Ninguém acredita em ti andorinha. Só eu. Vou-te filmar como se fosse um turista chinês: faz pose, voo picado, um dois três!
E se é outra andorinha? Deu-lha a primeira o endereço ou uma razão? Quanto tempo vive uma andorinha? Oito anos, diz a pesquisa noctívaga, verdadeira ou falsa, bendita internet.
Sinto que é a mesma andorinha. Não sei porquê. Nem porque vem. Obrigada, andorinha.

5 de junho de 2016

É o que é

À medida que me vou apercebendo da dimensão das minhas fraquezas, também me apercebo que não tenho outro remédio senão integrá-las na minha força. Não sou, não somos, do tamanho dos nossos desejos. Nem das nossas vontades. A nossa medida exacta é a das nossas decisões.
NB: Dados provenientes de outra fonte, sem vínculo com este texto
@[simp] theorem modPwr_pending (f : Power → Power) : (s.modPwr f).pending = s.pending := rfl
@[simp] theorem modPwr_tclk (f : Power → Power) : (s.modPwr f).tclk = s.tclk := rfl
@[simp] theorem modPwr_free (f : Power → Power) : (s.modPwr f).free = s.free := rfl
@[simp] theorem modPwr_regs (f : Power → Power) : (s.modPwr f).regs = s.regs := rfl
@[simp] theorem modPwr_pkg (f : Power → Power) : (s.modPwr f).pkg = s.pkg := rfl
@[simp] theorem modPwr_hif (f : Power → Power) : (s.modPwr f).hif = s.hif := rfl
@[simp] theorem modPwr_queues (f : Power → Power) : (s.modPwr f).queues = s.queues := rfl
@[simp] theorem modPwr_objs (f : Power → Power) : (s.modPwr f).objs = s.objs := rfl
@[simp] theorem modPwr_listEnds (f : Power → Power) : (s.modPwr f).listEnds = s.listEnds := rfl
@[simp] theorem modPwr_listStarts (f : Power → Power) : (s.modPwr f).listStarts = s.listStarts := rfl
@[simp] theorem modPwr_dram (f : Power → Power) : (s.modPwr f).dram = s.dram := rfl
@[simp] theorem modPwr_poison (f : Power → Power) : (s.modPwr f).poison = s.poison := rfl
@[simp] theorem modPwr_combs (f : Power → Power) : (s.modPwr f).combs = s.combs := rfl
@[simp] theorem modPwr_spdRead (f : Power → Power) : (s.modPwr f).spdRead = s.spdRead := rfl
@[simp] theorem modPwr_honey (f : Power → Power) : (s.modPwr f).honey = s.honey := rfl
@[simp] theorem modPwr_brood (f : Power → Power) : (s.modPwr f).brood = s.brood := rfl
@[simp] theorem modPwr_colonies (f : Power → Power) : (s.modPwr f).colonies = s.colonies := rfl
@[simp] theorem modPwr_jobs (f : Power → Power) : (s.modPwr f).jobs = s.jobs := rfl
@[simp] theorem modPwr_unsaved (f : Power → Power) : (s.modPwr f).unsaved = s.unsaved := rfl
@[simp] theorem modPwr_mem (f : Power → Power) : (s.modPwr f).mem = s.mem := rfl
@[simp] theorem modPwr_ports (f : Power → Power) : (s.modPwr f).ports = s.ports := rfl
@[simp] theorem modPwr_servo (f : Power → Power) : (s.modPwr f).servo = s.servo := rfl
@[simp] theorem modPwr_fus (f : Power → Power) : (s.modPwr f).fus = s.fus := rfl
@[simp] theorem modPwr_pln (f : Power → Power) : (s.modPwr f).pln = s.pln := rfl
@[simp] theorem modPwr_ctl (f : Power → Power) : (s.modPwr f).ctl = s.ctl := rfl
@[simp] theorem modPwr_cv (f : Power → Power) : (s.modPwr f).cv = s.cv := rfl
@[simp] theorem modPwr_saf (f : Power → Power) : (s.modPwr f).saf = s.saf := rfl
@[simp] theorem modPwr_thm (f : Power → Power) : (s.modPwr f).thm = s.thm := rfl
@[simp] theorem modPwr_swm (f : Power → Power) : (s.modPwr f).swm = s.swm := rfl

@[simp] theorem modSwm_pending (f : Swarm → Swarm) : (s.modSwm f).pending = s.pending := rfl
@[simp] theorem modSwm_tclk (f : Swarm → Swarm) : (s.modSwm f).tclk = s.tclk := rfl
@[simp] theorem modSwm_free (f : Swarm → Swarm) : (s.modSwm f).free = s.free := rfl
@[simp] theorem modSwm_regs (f : Swarm → Swarm) : (s.modSwm f).regs = s.regs := rfl
@[simp] theorem modSwm_pkg (f : Swarm → Swarm) : (s.modSwm f).pkg = s.pkg := rfl
@[simp] theorem modSwm_pwr (f : Swarm → Swarm) : (s.modSwm f).pwr = s.pwr := rfl
@[simp] theorem modSwm_hif (f : Swarm → Swarm) : (s.modSwm f).hif = s.hif := rfl
@[simp] theorem modSwm_queues (f : Swarm → Swarm) : (s.modSwm f).queues = s.queues := rfl
@[simp] theorem modSwm_objs (f : Swarm → Swarm) : (s.modSwm f).objs = s.objs := rfl
@[simp] theorem modSwm_listEnds (f : Swarm → Swarm) : (s.modSwm f).listEnds = s.listEnds := rfl
@[simp] theorem modSwm_listStarts (f : Swarm → Swarm) : (s.modSwm f).listStarts = s.listStarts := rfl
@[simp] theorem modSwm_dram (f : Swarm → Swarm) : (s.modSwm f).dram = s.dram := rfl
@[simp] theorem modSwm_poison (f : Swarm → Swarm) : (s.modSwm f).poison = s.poison := rfl
@[simp] theorem modSwm_combs (f : Swarm → Swarm) : (s.modSwm f).combs = s.combs := rfl
@[simp] theorem modSwm_spdRead (f : Swarm → Swarm) : (s.modSwm f).spdRead = s.spdRead := rfl
@[simp] theorem modSwm_honey (f : Swarm → Swarm) : (s.modSwm f).honey = s.honey := rfl
@[simp] theorem modSwm_brood (f : Swarm → Swarm) : (s.modSwm f).brood = s.brood := rfl
@[simp] theorem modSwm_colonies (f : Swarm → Swarm) : (s.modSwm f).colonies = s.colonies := rfl
@[simp] theorem modSwm_jobs (f : Swarm → Swarm) : (s.modSwm f).jobs = s.jobs := rfl
@[simp] theorem modSwm_unsaved (f : Swarm → Swarm) : (s.modSwm f).unsaved = s.unsaved := rfl
@[simp] theorem modSwm_mem (f : Swarm → Swarm) : (s.modSwm f).mem = s.mem := rfl
@[simp] theorem modSwm_ports (f : Swarm → Swarm) : (s.modSwm f).ports = s.ports := rfl
@[simp] theorem modSwm_servo (f : Swarm → Swarm) : (s.modSwm f).servo = s.servo := rfl
@[simp] theorem modSwm_fus (f : Swarm → Swarm) : (s.modSwm f).fus = s.fus := rfl
@[simp] theorem modSwm_pln (f : Swarm → Swarm) : (s.modSwm f).pln = s.pln := rfl
@[simp] theorem modSwm_ctl (f : Swarm → Swarm) : (s.modSwm f).ctl = s.ctl := rfl
@[simp] theorem modSwm_cv (f : Swarm → Swarm) : (s.modSwm f).cv = s.cv := rfl
@[simp] theorem modSwm_saf (f : Swarm → Swarm) : (s.modSwm f).saf = s.saf := rfl
@[simp] theorem modSwm_thm (f : Swarm → Swarm) : (s.modSwm f).thm = s.thm := rfl

@[simp] theorem modPort_pending (n : Nat) (f : SwPort → SwPort) : (s.modPort n f).pending = s.pending := rfl
@[simp] theorem modPort_tclk (n : Nat) (f : SwPort → SwPort) : (s.modPort n f).tclk = s.tclk := rfl
@[simp] theorem modPort_free (n : Nat) (f : SwPort → SwPort) : (s.modPort n f).free = s.free := rfl
@[simp] theorem modPort_regs (n : Nat) (f : SwPort → SwPort) : (s.modPort n f).regs = s.regs := rfl
@[simp] theorem modPort_pkg (n : Nat) (f : SwPort → SwPort) : (s.modPort n f).pkg = s.pkg := rfl
@[simp] theorem modPort_pwr (n : Nat) (f : SwPort → SwPort) : (s.modPort n f).pwr = s.pwr := rfl
@[simp] theorem modPort_hif (n : Nat) (f : SwPort → SwPort) : (s.modPort n f).hif = s.hif := rfl
@[simp] theorem modPort_queues (n : Nat) (f : SwPort → SwPort) : (s.modPort n f).queues = s.queues := rfl
@[simp] theorem modPort_objs (n : Nat) (f : SwPort → SwPort) : (s.modPort n f).objs = s.objs := rfl
@[simp] theorem modPort_listEnds (n : Nat) (f : SwPort → SwPort) : (s.modPort n f).listEnds = s.listEnds := rfl
@[simp] theorem modPort_listStarts (n : Nat) (f : SwPort → SwPort) : (s.modPort n f).listStarts = s.listStarts := rfl
@[simp] theorem modPort_dram (n : Nat) (f : SwPort → SwPort) : (s.modPort n f).dram = s.dram := rfl
@[simp] theorem modPort_poison (n : Nat) (f : SwPort → SwPort) : (s.modPort n f).poison = s.poison := rfl
@[simp] theorem modPort_combs (n : Nat) (f : SwPort → SwPort) : (s.modPort n f).combs = s.combs := rfl
@[simp] theorem modPort_spdRead (n : Nat) (f : SwPort → SwPort) : (s.modPort n f).spdRead = s.spdRead := rfl
@[simp] theorem modPort_honey (n : Nat) (f : SwPort → SwPort) : (s.modPort n f).honey = s.honey := rfl
@[simp] theorem modPort_brood (n : Nat) (f : SwPort → SwPort) : (s.modPort n f).brood = s.brood := rfl
@[simp] theorem modPort_colonies (n : Nat) (f : SwPort → SwPort) : (s.modPort n f).colonies = s.colonies := rfl
@[simp] theorem modPort_jobs (n : Nat) (f : SwPort → SwPort) : (s.modPort n f).jobs = s.jobs := rfl
@[simp] theorem modPort_unsaved (n : Nat) (f : SwPort → SwPort) : (s.modPort n f).unsaved = s.unsaved := rfl
@[simp] theorem modPort_mem (n : Nat) (f : SwPort → SwPort) : (s.modPort n f).mem = s.mem := rfl
@[simp] theorem modPort_ports (n : Nat) (f : SwPort → SwPort) : (s.modPort n f).ports = s.ports := rfl
@[simp] theorem modPort_servo (n : Nat) (f : SwPort → SwPort) : (s.modPort n f).servo = s.servo := rfl
@[simp] theorem modPort_fus (n : Nat) (f : SwPort → SwPort) : (s.modPort n f).fus = s.fus := rfl
@[simp] theorem modPort_pln (n : Nat) (f : SwPort → SwPort) : (s.modPort n f).pln = s.pln := rfl
@[simp] theorem modPort_ctl (n : Nat) (f : SwPort → SwPort) : (s.modPort n f).ctl = s.ctl := rfl
@[simp] theorem modPort_cv (n : Nat) (f : SwPort → SwPort) : (s.modPort n f).cv = s.cv := rfl
@[simp] theorem modPort_saf (n : Nat) (f : SwPort → SwPort) : (s.modPort n f).saf = s.saf := rfl
@[simp] theorem modPort_thm (n : Nat) (f : SwPort → SwPort) : (s.modPort n f).thm = s.thm := rfl

@[simp] theorem modPln_pending (f : Planner → Planner) : (s.modPln f).pending = s.pending := rfl
@[simp] theorem modPln_tclk (f : Planner → Planner) : (s.modPln f).tclk = s.tclk := rfl
@[simp] theorem modPln_free (f : Planner → Planner) : (s.modPln f).free = s.free := rfl
@[simp] theorem modPln_regs (f : Planner → Planner) : (s.modPln f).regs = s.regs := rfl
@[simp] theorem modPln_pkg (f : Planner → Planner) : (s.modPln f).pkg = s.pkg := rfl
@[simp] theorem modPln_pwr (f : Planner → Planner) : (s.modPln f).pwr = s.pwr := rfl
@[simp] theorem modPln_hif (f : Planner → Planner) : (s.modPln f).hif = s.hif := rfl
@[simp] theorem modPln_queues (f : Planner → Planner) : (s.modPln f).queues = s.queues := rfl
@[simp] theorem modPln_objs (f : Planner → Planner) : (s.modPln f).objs = s.objs := rfl
@[simp] theorem modPln_listEnds (f : Planner → Planner) : (s.modPln f).listEnds = s.listEnds := rfl
@[simp] theorem modPln_listStarts (f : Planner → Planner) : (s.modPln f).listStarts = s.listStarts := rfl
@[simp] theorem modPln_dram (f : Planner → Planner) : (s.modPln f).dram = s.dram := rfl
@[simp] theorem modPln_poison (f : Planner → Planner) : (s.modPln f).poison = s.poison := rfl
@[simp] theorem modPln_combs (f : Planner → Planner) : (s.modPln f).combs = s.combs := rfl
@[simp] theorem modPln_spdRead (f : Planner → Planner) : (s.modPln f).spdRead = s.spdRead := rfl
@[simp] theorem modPln_honey (f : Planner → Planner) : (s.modPln f).honey = s.honey := rfl
@[simp] theorem modPln_brood (f : Planner → Planner) : (s.modPln f).brood = s.brood := rfl
@[simp] theorem modPln_colonies (f : Planner → Planner) : (s.modPln f).colonies = s.colonies := rfl
@[simp] theorem modPln_jobs (f : Planner → Planner) : (s.modPln f).jobs = s.jobs := rfl
@[simp] theorem modPln_unsaved (f : Planner → Planner) : (s.modPln f).unsaved = s.unsaved := rfl
@[simp] theorem modPln_mem (f : Planner → Planner) : (s.modPln f).mem = s.mem := rfl
@[simp] theorem modPln_ports (f : Planner → Planner) : (s.modPln f).ports = s.ports := rfl
@[simp] theorem modPln_servo (f : Planner → Planner) : (s.modPln f).servo = s.servo := rfl
@[simp] theorem modPln_fus (f : Planner → Planner) : (s.modPln f).fus = s.fus := rfl
@[simp] theorem modPln_ctl (f : Planner → Planner) : (s.modPln f).ctl = s.ctl := rfl
@[simp] theorem modPln_cv (f : Planner → Planner) : (s.modPln f).cv = s.cv := rfl
@[simp] theorem modPln_saf (f : Planner → Planner) : (s.modPln f).saf = s.saf := rfl
@[simp] theorem modPln_thm (f : Planner → Planner) : (s.modPln f).thm = s.thm := rfl
@[simp] theorem modPln_swm (f : Planner → Planner) : (s.modPln f).swm = s.swm := rfl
Para que saibas que o mundo é vasto




Um blog também é um diário sem chave, deixado aberto em cima da secretária, quem passa lê, espreita, folheia sem ver, a pensar em sabe Deus o quê, a lista do supermercado, o fato esquecido na lavandaria, e segue adiante. É só um blog.
E até pode ser o tubo de ensaio dos pensamentos por haver, dos poemas por escrever, dos contos, dos romances. O rascunho na sebenta. Uma palavra esconde-se. Enfia-se na noite. E só nos resta segui-la. Aprendi cedo. Não por inteligência ou mérito, só por ter lido muitas vezes a história de João e Maria. Também eles saíram de casa para entrar na floresta e se viram aprisionados na casa da bruxa de onde é preciso fugir tantas vezes quantas ela nos prenda. E deixa-se o pão a marcar o caminho de volta, e os pássaros levam-no. E deixam-se seixos que lua transforma em olhos de gato, e é então que a noite se vê por dentro, e nenhuma bruxa nos prenderá jamais sem que possamos fugir porque a floresta vai connosco dentro do bolso, e o mundo por baixo das raízes sabe o nosso nome.
Isto para dizer, meu blog, Querido Diário:
A noite desta noite estava cheia noite por todos os lados, e do silêncio das coisas adormecidas em cem anos de sono profundo. E eu acordada pelo meu próprio eco - quando era pequena tive uma boneca avariada dos olhos, mesmo deitada, não os fechava, e aquele azul de longas pestanas pretas, ficava ali a furar o escuro até que eu lhe pegasse e dissesse bom-dia.
Quando não estou a escrever, avario dos olhos, Querido Diário, e começo a ouvir o silêncio a crescer devagar e, a mim que nada me falta, de repente, falta-me tudo quanto um dia pensei que me faltava e hoje são sombras de sombras de nadas sem futuro. Porque quando não estou a escrever, quando nem sequer estou a jogar à apanhada com um verso no corredor sem fim da casa da minha avó, não sei o que hei-de fazer das mãos - ainda por cima nem fumo para as ocupar com um cigarro. Não posso ler, estou à espera. Sou uma boneca avariada. Quando não sei escrever, não sei nada. Fico de olhos abertos a furar o escuro.
Querido Diário, ninguém me pegou e disse boa-noite, então, para escapar da bruxa, enfiei-me no Meo Video Clube Inside Llewyn Davise julguei que sim. Mas os pássaros levaram-no. Fui outra vez ao Meo Video Clube The Grandmaster. Voltei aos meus gatos por dentro dos seixos para atravessar a noite e regressar a casa.
Querido Diário, digo-te isto para que saibas que o mundo é vasto.